[antlr-interest] CommonTree & Tree grammar versus DIY
parrt at cs.usfca.edu
Thu Aug 21 15:51:39 PDT 2008
On Aug 21, 2008, at 3:33 PM, Andy Tripp wrote:
>> Apparently you've never made a cycle in a tree before ;)
>> Recursive/self-similar data structures *ARE* more difficult to alter
>> properly than a List; by hand anyway.
> Hmm. I guess I just don't see it.
> A List of Person objects doesn't get much harder when the Person class
> has a "Person mom" field.

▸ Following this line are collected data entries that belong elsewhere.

-- ==== Sys2Proof/Config.lean ====
section
/-! DEFINITION. What an implementation fixes, and the free values (values that the spec leaves open). A free value has no body. -/

namespace Sys2Proof.Config

/-- A free 64-bit value, drawn at a count of State's field `fresh` (log 7). -/
opaque freeWord : Nat → BitVec 64

/-- Further cycles that an off-core access takes beyond its unloaded latency (15_isa_memory R416, R427, R432: typical only; log 8). -/
opaque freeDelay : Nat → Nat

/-- SHAKE256 of a byte string, with the output length in bytes (03_links_trust R90; the function itself is outside the spec, log 9). -/
opaque shake256 : List (BitVec 8) → Nat → List (BitVec 8)

/-- The line that AES-256-XTS makes of a line of one key under another, by the line, its key, the other key and its address (03_links_trust R96; log 9). -/
opaque misDecrypt : BitVec 512 → Nat → Nat → Nat → BitVec 512

/-- The ciphertext of a line, by its bytes, its key and its address (R96, 10_traps R315; log 9). -/
opaque cipher : BitVec 512 → Nat → Nat → BitVec 512

/-- The AES-256-GCM tag of 16 bytes, by key, nonce of 12 bytes and the bytes that it covers (03_links_trust R80, R83, R90; log 9). -/
opaque gcmTag : Nat → BitVec 96 → List (BitVec 8) → BitVec 128

/-- An ML-KEM-1024 ciphertext of 1,568 bytes, which carries a secret of 32 bytes to the holder of a key pair, by that node (R90, R104; log 9). -/
opaque mlkemSeal : Nat → Nat → BitVec 12544

/-- A key as it is distributed under a group secret, by the secret and the key (R106; log 9). -/
opaque wrapKey : Nat → Nat → BitVec 512

/-- The manufacturer's certificate chain in SPDM slot 0, by the seed (R91; log 9). -/
opaque makerChain : Nat → List (BitVec 8)

/-- The mask ROM's bytes, which measurement block 1 covers (03_links_trust R91; they are outside the spec, log 9). -/
opaque maskRom : List (BitVec 8)

/-- SLH-DSA-SHAKE-256s verification under the vendor's public key of 64 bytes: content, then the signature of 29,792 bytes (01_package R30, R90; the
algorithm is outside the spec, log 9). -/
opaque slhVerify : List (BitVec 8) → List (BitVec 8) → Bool

/-- Bits [31:0] of SHAKE256 of the identity public key that the seed gives (01_package R30 step 3, R35; the key generation is outside the spec, log 9). -/
opaque identity : Nat → BitVec 32

/-- The signature in a firmware image or configuration record as written to flash, and its numbered fields (01_package R30, R31: the layouts are
outside the spec, log 2). Of an image: 0 security version, 1 running version. Of a record: 0 sequence number, 1 security floor, 2 POWER_CAP, 3 stroke
period, 4 adapter-cache ways, 5 THRESH, 6 WIN_EXP, 7 CXL IDE. -/
opaque imageSig : List (BitVec 8) → List (BitVec 8)
opaque imageField : List (BitVec 8) → Nat → Nat

/-- The lists that a record's content carries as written to flash: the island limits and the partition template (01_package R30 step 5; the layout
is outside the spec, log 2). -/
opaque recordLimits : List (BitVec 8) → List Nat
opaque recordTemplate : List (BitVec 8) → List (BitVec 8)

/-- An erase of an HBF block, by its number and its count of erases, fails (02_memory_tiers R61: when, the part shows; log 88). -/
opaque eraseFails : Nat → Nat → Bool

/-- The latency of a core-local or uncontended translation walk: "about 300 cycles" (15_isa_memory R413; log 8). -/
opaque walkDelay : Nat → Nat

/-- Acceptance delay of a shared engine: 20 to 60 cycles (16_isa_engines R436), the amount above 20 (log 8). -/
opaque acceptDelay : Nat → Nat

/-- The virtual page at which a partition's scheduler maps the capability table into its tasks (01_package R36: the address is its choice; log 12). -/
opaque capabilityPage : Nat → BitVec 52

/-- Bits [63:7] of the virtual address of a core's calendar map (02_memory_tiers R49: the address is the scheduler's choice; log 12). -/
opaque calendarMapLine : Nat → BitVec 57

/-- The device address of the event log in world 0 memory, and the tile page of HBM at which it begins (04_host_interface R123, R126: both are the
firmware's; log 20). -/
opaque eventLogVa : BitVec 64
opaque eventLogPage : Nat

end Sys2Proof.Config
end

Sure, you can accidentally create a cycle,
> you can also accidentally make the same mistake with a List (e.g.
> having a "next" pointer in a linked list point somewhere invalid, like
> to itself).
OnlyIf you have not found a library to implement List, right?

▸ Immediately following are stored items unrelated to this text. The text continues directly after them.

-- ==== Sys2Proof/Machine/State.lean ====
section
/-! DEFINITION. The state of the package as plain data (INVENTORY.md, '## State'), the reasons a step can stop, and the state after reset. -/

namespace Sys2Proof.Machine

/-! ### Traps -/

/-- The trap causes with their subcauses (10_traps R295). -/
inductive Cause where
  | illegal
  | privilege
  | alignment
  | unmapped
  | permission
  | kvExtent
  | adapterResidency
  | late
  | tag
  | formatTag
  | race
  | poison
  | quota
  | world
  | mapLost
  | watchdog
  | viewChanged
  | debugBreak
  | trapInstr (code : BitVec 8)
  | floating (flags : BitVec 6)
  | machineCore
  | machineEngine
  deriving DecidableEq, Repr

/-- A trap as raised: its cause, its source code (R302), whether it names an engine entry, the faulting PC and address, and the detail field of the
trap record (R312). -/
structure Trap where
  cause : Cause
  source : Nat := 0
  entry : Bool := false
  pc : Dword := 0
  addr : Dword := 0
  detail : BitVec 512 := 0
  /-- The tile slot of a TAG or LATE fault (R305). -/
  slot : Option Nat := none
  deriving DecidableEq, Repr

/-! ### Registers of a core -/

/-- An e register: address, tag and stride (11_isa_formats R326). -/
structure EReg where
  addr : BitVec 48
  tag : BitVec 16
  stride : BitVec 32
  deriving DecidableEq, Repr

/-- A failed destination: the cause its first consumer raises, and the line address (15_isa_memory R414). -/
structure Failed where
  cause : Cause
  addr : Dword
  detail : BitVec 512
  deriving DecidableEq, Repr

/-- A vector register (13_isa_vector R371): bytes, tag, shape, poison; producers that have issued and are still to write it
(06_core R175); failed mark (R414). -/
structure VReg where
  data : BitVec 65536
  tag : BitVec 4
  rows : Nat
  cols : Nat
  poison : Bool
  busy : Nat
  failed : Option Failed
  deriving DecidableEq, Repr

/-- A tile register. -/
structure TReg where
  data : BitVec 65536
  tag : BitVec 4
  poison : Bool
  busy : Nat
  failed : Option Failed
  deriving DecidableEq, Repr

/-- The side context of an accumulator (07_serving_structures R211). -/
structure SideCtx where
  isOpen : Bool
  /-- A close in progress completes in this cycle; until then the context stands open to the adapter engine. -/
  closing : Cycle
  layer : BitVec 12
  proj : BitVec 4
  blk : BitVec 16
  cursor : Nat
  latched : Vector (Option (BitVec 32)) 8
  deriving DecidableEq, Repr

/-- An accumulator (14_isa_matrix R395): 64 x 64 sums of 32 bits, tag, poison, row state m, l and status, side accumulators, side context, window.
`stepDone` is the first cycle after the sums of its steps are final, `writeDone` the first after its other writes (R396). -/
structure Acc where
  sums : BitVec 131072
  tag : BitVec 4
  poison : Bool
  m : BitVec 2048
  l : BitVec 2048
  masked : BitVec 64
  sat : BitVec 64
  side : BitVec 131072
  ctx : SideCtx
  window : Bool
  stepDone : Cycle
  writeDone : Cycle
  deriving DecidableEq, Repr

/-- A handle register ah: eight handles (R210) and the handle and version that a strip or MADH pin holds for each group, none for an unpinned group
(R205). -/
structure AhReg where
  handles : Vector (BitVec 32) 8
  pins : Vector (Option (BitVec 24 × BitVec 32)) 8
  deriving DecidableEq, Repr

/-- An entry of a queue register (06_core R178), with the cycle it was written in. -/
structure QEntry where
  payload : Dword
  token : Bool
  poison : Bool
  stamp : Cycle
  deriving DecidableEq, Repr

/-- A queue register: its entries in order, and how many places were freed in cycle `freedAt` (R178). -/
structure Queue where
  entries : List QEntry
  freedAt : Cycle
  freedN : Nat
  deriving DecidableEq, Repr

/-- A tile slot (06_core R184): tag, pending producers, owner, line poison bits, and a failed mark (09 R282, 15 R414). -/
structure TileSlot where
  tag : BitVec 16
  pend : BitVec 4
  owner : BitVec 6
  poison : BitVec 64
  failed : Option Failed
  deriving DecidableEq, Repr

/-- The system registers of a core that MTS writes or traps set. -/
structure SysRegs where
  /-- FP_CTL.RMODE (08_formats R243). -/
  rmode : BitVec 3
  /-- FP_CTL.TRAPEN (R243). -/
  trapen : BitVec 6
  /-- FP_STICKY (R244). -/
  sticky : BitVec 6
  /-- SR_SEED (R246). -/
  srSeed : BitVec 32
  /-- SR generator state and strip ordinal (R246). -/
  srState : BitVec 32
  srOrdinal : BitVec 32
  /-- GATE_CTL.IDLE (06_core R193). -/
  gateIdle : BitVec 16
  /-- RING_CTL.LEN (R183). -/
  ringLen : BitVec 5
  /-- TSLOT_SEL (R184). -/
  tslotSel : BitVec 7
  /-- TRAP_CAUSE, TRAP_PC, TRAP_ADDR, TRAP_CUT, TRAP_VEC (10_traps R302). -/
  trapCause : Dword
  trapPc : Dword
  trapAddr : Dword
  trapCut : Dword
  trapVec : Dword
  /-- DBG_EN (R320). -/
  dbgEn : Bool
  /-- WORLD_TAG (12_isa_scalar R369). -/
  world : BitVec 6
  /-- TASK_ID (05 R141). -/
  taskId : Dword
  /-- LEVEL_IDX0 to LEVEL_IDX7 (R141). -/
  levelIdx : Vector Dword 8
  /-- WDOG_LIMIT: limit and count (R162). -/
  wdogLimit : BitVec 32
  wdogCount : BitVec 32
  deriving DecidableEq, Repr

/-! ### Sequencers -/

/-- A pending transfer: delay words left, whether it is taken, its target (12_isa_scalar R359). -/
structure Xfer where
  left : Nat
  taken : Bool
  target : Dword
  deriving DecidableEq, Repr

/-- A queued strip (06_core R169, R170): header address, body length, repeat count, group; the body once loaded, and a fault met while loading. -/
structure QStrip where
  hdr : Dword
  len : Nat
  count : Nat
  grp : Nat
  body : Option (List Word)
  fault : Option Trap
  deriving DecidableEq, Repr

/-- A group of strips (R171): its number, its columns, the alignment of its last strip, and the cycle it was closed in (none while open). -/
structure Grp where
  id : Nat
  cols : List Col
  align : Nat
  closed : Option Cycle
  deriving DecidableEq, Repr

/-- The running strip of a column (R172, R173): body, repeat count, repeat and word index, and the scheduled issue cycle of the next word. -/
structure Running where
  hdr : Dword
  grp : Nat
  body : List Word
  count : Nat
  rep : Nat
  idx : Nat
  next : Cycle
  deriving DecidableEq, Repr

/-- A column sequencer. -/
structure ColSeq where
  /-- Entry address of the code section (05 R137). -/
  entry : Dword
  /-- The strip queue, head first (R169). -/
  queue : List QStrip
  run : Option Running
  /-- Strips started, for the cut (10 R304). -/
  ordinal : BitVec 32
  /-- The cycle of the last issued word (R171). -/
  lastIssue : Cycle
  /-- The load or store port is busy before this cycle (15 R434). -/
  portBusy : Cycle
  deriving DecidableEq, Repr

>> For lang X to X, morphing trees
>> is ok but altering language makes each new pass have to match a new
>> of tree.
> No, it doesn't. There is no "new kind of tree" -
well, it was assumed you knew I meant different structure. obviously,
I always make a single node class so all nodes are always of the same
> it stays a tree data structure
> always. It's the ANTLR treewalker implementation that makes it seem
> like there's
> "something new" going on.
Actually, you are trying to pretend that there is no new structure.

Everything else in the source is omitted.